Carlotti delivered a passionate speech, at moments speaking directly to the young men of All Star Code standing behind him. All Star Code isn’t just about coding, Carlotti said. “It’s about a mindset, an ethic, an approach—a standard of excellence.” He told this summer’s coders that if they apply the lessons of All Star Code they will be great at whatever it is they choose to do. “We don’t come from under-privilege,” said Carlotti, arguing that it was a privilege to not just find opportunities but to make opportunities. In that regard, the young men of All Star Code were, according to Carlotti, of too much privilege.

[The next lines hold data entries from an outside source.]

-- ==== Sys2Proof/Machine/State.lean ====
section
/-! DEFINITION. The state of the core (spec 10_state.md R20), plain data, and its value after reset (R33,
70_reset_and_hazards.md R200). -/

namespace Sys2Proof.Machine

/-- The causes of the synchronous faults (spec 60_exceptions.md R170), the type of the fault record's `cause`.
The spec gives a fault's entry an effect (it writes the record, R95, R180), so a fault is a NEXT state of the
model and no step, and no instruction, answers the outcome `.fault` with one of these (log 7). -/
inductive Fault where
  /-- Code 1 (R174): raised by the fetch of a step whose `pc` is above 0xFFE. Safe (D6). -/
  | fetchOutOfRange
  /-- Code 2 (R171): raised by decode on a word of no row of the opcode map. Safe (D4). -/
  | unknownOpcode
  /-- Code 3 (R172), a StackFault: raised by Call with SP = 16. Safe (D5). -/
  | stackOverflow
  /-- Code 4 (R173), a StackFault: raised by Return with SP = 0. Safe (D5). -/
  | stackUnderflow
  /-- Code 5 (R175): raised by Draw sprite, Store BCD, Store registers and Load registers when their highest
  address is above 0xFFF. Safe (D6). -/
  | dataAddressOutOfRange
  /-- Code 6 (R176): raised by Store BCD and Store registers on a byte of the font table. Safe (D15). -/
  | fontWrite
  /-- Code 7 (R177): raised by the two key skips when V[x] is above 15. Safe (D14). -/
  | keyIndexOutOfRange
deriving DecidableEq, Repr

/-- The reasons the model gives no next state. -/
inductive Refusal where
  /-- Raised by `exec`'s arm of an instruction that has no meaning yet; no arm is left so. Safe. -/
  | notModelled (mnemonic : String)
  /-- Raised by the host's `load` event on an image of more than 3584 bytes: "reject the image, do not start the
  machine" (R178, R201). It is the spec's own answer, and no step raises it. Safe. -/
  | imageTooLarge
deriving DecidableEq, Repr

/-- The record a faulting step writes (R30): the cause, the address of the faulting instruction, and the fetched
word, or 0 where no word could be fetched. -/
structure FaultRecord where
  cause : Fault
  faultPc : Word
  faultOp : Word
deriving DecidableEq, Repr

/-- The font ROM: the parameters FONT_BASE, with `FONT_BASE + 80 <= 0x200` in its type, and FONT_TABLE (R5, R51,
R52). Carried as read-only data, so that a statement about every state holds for every font (log 1). -/
structure FontRom where
  base : Fin 433
  glyphs : Vector Byte 80
deriving DecidableEq, Repr

/-- `Mem` (R29, R50): the font ROM, which fixes the contents after reset, and the bytes that differ from those
contents, addresses rising (log 20). -/
structure Memory where
  rom : FontRom
  cells : List Host.Cell
deriving DecidableEq, Repr

/-- `FB` (R28): 32 rows of 64 pixels, `true` for on. -/
abbrev FrameBuffer := Vector (Vector Bool 64) 32

/-- What the host offers for one step: the keypad sample and the random byte (R34 `keys_in`, `rnd_in`). -/
structure StepInput where
  keys : Word
  rnd : Byte
deriving DecidableEq, Repr

/-- The complete state of the core (R20), and after `fault` the model's own fields that carry the inputs of the
coming steps (log 3). -/
structure State where
  /-- `V[0..15]` (R21, R22). -/
  V : Vector Byte 16
  /-- The program counter (R23). -/
  pc : Word
  /-- The index register (R24). -/
  I : Word
  /-- The return stack `S[0..15]` (R25). -/
  stack : Vector Word 16
  /-- The stack pointer, 0 when empty and 16 when full (R25). -/
  sp : Fin 17
  /-- The delay timer (R26). -/
  DT : Byte
  /-- The sound timer (R26). -/
  ST : Byte
  /-- `K`, bit `k` for key `k`, 1 when pressed: the sample of the coming step (R27, R34). -/
  keys : Word
  /-- The framebuffer (R28). -/
  fb : FrameBuffer
  /-- The memory (R29). -/
  mem : Memory
  /-- The fault record, or none (R30). -/
  fault : Option FaultRecord
  /-- MODEL'S OWN: the random byte `rnd` of the coming step (R31, R34). -/
  rnd : Byte
  /-- MODEL'S OWN: the host's samples for the steps after the coming one, first one first. -/
  inputs : List StepInput
  /-- MODEL'S OWN: counts the samples taken; the argument of the free values once `inputs` is used up. -/
  inputIndex : Nat
deriving DecidableEq, Repr

/-- The state after reset of a machine with the given font ROM: all fields zero, the font table in place, `pc` at
0x200, no fault (R33, R200). The last three fields are the model's own (log 4). -/
def State.resetWith (rom : FontRom) : State where
  V := Vector.replicate 16 0
  pc := 0x200
  I := 0
  stack := Vector.replicate 16 0
  sp := 0
  DT := 0
  ST := 0
  keys := 0
  fb := Vector.replicate 32 (Vector.replicate 64 false)
  mem := ⟨rom, []⟩
  fault := none
  rnd := 0
  inputs := []
  inputIndex := 0

/-- The machine right after reset (R33), with the spec's default font ROM (log 1, log 2). -/
def State.reset : State := State.resetWith ⟨defaultFontBase, defaultGlyphs⟩

end Sys2Proof.Machine
end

Marcus Mitchell, an honoree and a senior engineering director in Google’s New York engineering center in Manhattan, also spoke of the “paltry” number of men of color in tech. “There should be dozens, hundreds, thousands of people like me at Google” and other tech companies, he said.

All Star Code is hoping to change those statistics. “It’s about providing them with a toolbox,” said Victoria Cacicedo, 25, and an engineer at Goldman Sachs who lives in Manhattan. Cacicedo and her colleague Lilian Sotolongo, 27, are both Hispanic and acknowledge the difficulty minorities have forging connections and trying to break into an industry such as tech or finance.

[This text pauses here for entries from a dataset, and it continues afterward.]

-- ==== Sys2Proof/Safety.lean ====
section
/-! DEFINITION. What counts as a safe run, the invariants of spec 10_state.md R36, and the relations statements are
written in. -/

namespace Sys2Proof.Machine

/-- The core executes: no fault is recorded (R96). -/
def State.Running (s : State) : Prop := s.fault = none

/-- A run of `k` steps that never ends Faulted: "A model should treat a Faulted state as not final (a run that ends
Faulted has gone wrong)" (R96, D21). -/
def SafeFor : Nat → State → Prop
  | 0, s => s.Running
  | k + 1, s => s.Running ∧ ∃ t, step s = .next t ∧ SafeFor k t

/-- A finished program: not Faulted, and the word at `pc` is the Jump to `pc` itself (R98, D22; log 27). -/
def State.Parked (s : State) : Prop := s.Running ∧ s.fetch = some (0x1000#16 + s.pc)

/-- The invariants of R36; (a) is in the type of `sp`, (e) is a statement about `step`. -/
structure State.Inv (s : State) : Prop where
  /-- The memory keeps its canonical form (the model's own, log 20). -/
  memory : s.mem.wf
  /-- R36 (b): every stack entry in use is at most 0x1000. -/
  stackBound : ∀ (j : Nat) (h : j < 16), j < s.sp.val → (s.stack[j]).toNat ≤ 0x1000
  /-- R36 (c). -/
  pcBound : s.pc.toNat ≤ 0x10FE
  /-- R36 (d): the font table is unmodified. -/
  font : ∀ (k : Nat) (h : k < 80), s.mem.read (s.mem.rom.base.val + k) = s.mem.rom.glyphs[k]

/-- What an instruction may change; everything not named stays (the default of every field). -/
structure MayChange where
  /-- The general registers it may write, V[15] as a flag included. -/
  regs : List Reg := []
  pc : Bool := false
  I : Bool := false
  stack : Bool := false
  delay : Bool := false
  sound : Bool := false
  screen : Bool := false
  /-- The bytes it stores to: `storeLen` bytes from `storeAt`. -/
  storeAt : Nat := 0
  storeLen : Nat := 0

/-- `t` is `s` but for what `m` names. The fault record, the font ROM and the inputs of the step never change in a
handler that does not fault (R93). -/
structure Frame (m : MayChange) (s t : State) : Prop where
  regs : ∀ x : Reg, x ∉ m.regs → t.getV x = s.getV x
  pc : m.pc = false → t.pc = s.pc
  I : m.I = false → t.I = s.I
  stack : m.stack = false → t.sp = s.sp ∧ t.stack = s.stack
  delay : m.delay = false → t.DT = s.DT
  sound : m.sound = false → t.ST = s.ST
  screen : m.screen = false → t.fb = s.fb
  memory : ∀ a : Nat, a < m.storeAt ∨ m.storeAt + m.storeLen ≤ a → t.mem.read a = s.mem.read a
  rom : t.mem.rom = s.mem.rom
  fault : t.fault = s.fault
  inputs : t.keys = s.keys ∧ t.rnd = s.rnd ∧ t.inputs = s.inputs ∧ t.inputIndex = s.inputIndex

/-- The state a faulting handler of `i` ends in: only the record is written, and `pc` is again the address of the
faulting instruction, which is the handler's `pc` less 2 (R92, R95). -/
def State.faulted (s : State) (c : Fault) (i : Instr) : State :=
  { s with pc := s.pc - 2, fault := some ⟨c, s.pc - 2, encode i⟩ }

/-- Whether the sprite drawn by `Dxyn` in `s` has a set bit on the screen cell of row `r` and column `c` (R151,
R152): the cell is on the screen, in the sprite's rectangle, and its bit, most significant first, is 1. -/
def State.spriteBit (s : State) (x y : Reg) (n : Nibble) (r c : Nat) : Bool :=
  let xpos := (s.getV x).toNat % 64
  let ypos := (s.getV y).toNat % 32
  decide (r < 32 ∧ c < 64 ∧ ypos ≤ r ∧ r < ypos + n.toNat ∧ xpos ≤ c ∧ c < xpos + 8) &&
    (s.mem.read (s.I.toNat + (r - ypos))).getLsbD (7 - (c - xpos))

/-- The addresses `I` to `I + last` lie in the memory (R146). -/
def State.inRange (s : State) (last : Nat) : Prop := s.I.toNat + last ≤ 0xFFF

/-- Some address of `I` to `I + last` lies in the font table, `FONT_BASE` to `FONT_BASE + 79` (R146, R176). -/
def State.hitsFont (s : State) (last : Nat) : Prop :=
  ∃ k ≤ last, s.mem.rom.base.val ≤ s.I.toNat + k ∧ s.I.toNat + k < s.mem.rom.base.val + 80

/-- The conditions of R170 under which the handler of `i` does not fault in `s`; "No other instruction and no other
condition faults". -/
def State.Completes (s : State) : Instr → Prop
  | .ret _ => 0 < s.sp.val
  | .call _ => s.sp.val < 16
  | .drawSprite _ _ n => n = 0 ∨ s.inRange (n.toNat - 1)
  | .skipKeyPressed x => (s.getV x).toNat ≤ 15
  | .skipKeyNotPressed x => (s.getV x).toNat ≤ 15
  | .storeBcd _ => s.inRange 2 ∧ ¬s.hitsFont 2
  | .storeRegs x => s.inRange x.toNat ∧ ¬s.hitsFont x.toNat
  | .loadRegs x => s.inRange x.toNat
  | .clearDisplay _ | .jump _ | .skipEqImm _ _ | .skipNeImm _ _ | .skipEqReg _ _ _ | .loadImm _ _ | .addImm _ _
  | .loadReg _ _ | .orReg _ _ | .andReg _ _ | .xorReg _ _ | .addReg _ _ | .subReg _ _ | .shiftRight _ _
  | .subnReg _ _ | .shiftLeft _ _ | .skipNeReg _ _ _ | .loadIndexImm _ | .jumpOffset _ | .random _ _
  | .loadFromDelay _ | .waitKey _ | .setDelay _ | .setSound _ | .addIndex _ | .loadSpriteAddr _ => True

/-- Control transfer (R23): the instructions whose handler may leave `pc` elsewhere than at the next instruction. -/
def movesPc : Instr → Bool
  | .ret _ | .jump _ | .call _ | .jumpOffset _ | .skipEqImm _ _ | .skipNeImm _ _ | .skipEqReg _ _ _ | .skipNeReg _ _ _
  | .skipKeyPressed _ | .skipKeyNotPressed _ | .waitKey _ => true
  | .clearDisplay _ | .loadImm _ _ | .addImm _ _ | .loadReg _ _ | .orReg _ _ | .andReg _ _ | .xorReg _ _ | .addReg _ _
  | .subReg _ _ | .shiftRight _ _ | .subnReg _ _ | .shiftLeft _ _ | .loadIndexImm _ | .random _ _ | .drawSprite _ _ _
  | .loadFromDelay _ | .setDelay _ | .setSound _ | .addIndex _ | .loadSpriteAddr _ | .storeBcd _ | .storeRegs _
  | .loadRegs _ => false

/-- The general registers an instruction may write: its destination, `V[0]` to `V[x]` for Load registers, and `V[15]`
for the six instructions that write the flag (R21, R22). -/
def writtenRegs : Instr → List Reg
  | .loadImm x _ | .addImm x _ | .loadReg x _ | .orReg x _ | .andReg x _ | .xorReg x _ | .random x _
  | .loadFromDelay x | .waitKey x => [x]
  | .addReg x _ | .subReg x _ | .subnReg x _ | .shiftRight x _ | .shiftLeft x _ => [x, 15]
  | .drawSprite _ _ _ => [15]
  | .loadRegs x => (List.range (x.toNat + 1)).map (BitVec.ofNat 4)
  | .clearDisplay _ | .ret _ | .jump _ | .call _ | .skipEqImm _ _ | .skipNeImm _ _ | .skipEqReg _ _ _
  | .skipNeReg _ _ _ | .loadIndexImm _ | .jumpOffset _ | .skipKeyPressed _ | .skipKeyNotPressed _ | .setDelay _
  | .setSound _ | .addIndex _ | .loadSpriteAddr _ | .storeBcd _ | .storeRegs _ => []

end Sys2Proof.Machine
end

Sotolongo said, “All Star Code is providing students with connections and networking opportunities.”

“It’s a gateway,” Cacicedo added.

For Halpern, tech is the new Wall Street. It’s where her father would be if he were a young man today. It’s an engine of job and wealth growth where “too few black and brown people participate,” she said. It can also be an agent of social progress to correct the “indignities, injustices and inequalities that people still endure.” And, as Halpern spoke to bankers, entrepreneurs, celebrities and young men from Harlem and the Bronx on her family’s sprawling estate, she was pleased to see that her father’s memory “still has power.”

“The Lewis family tradition and legacy speaks for itself,” Carlotti said. “It’s an inspiration for all of us and being here with other colleagues and friends, I find myself incredibly proud.”

“I hope [my father] would be proud,” Halpern said. “He was a titan of industry, but I know in his heart he always cared about community, philanthropy and social justice issues.”

At the end of the evening, Zavier soaked it all in. “I’ve never really expected to do anything this big.” The tent glowed and revelers danced into the night. “It’s definitely something to go home and talk about.”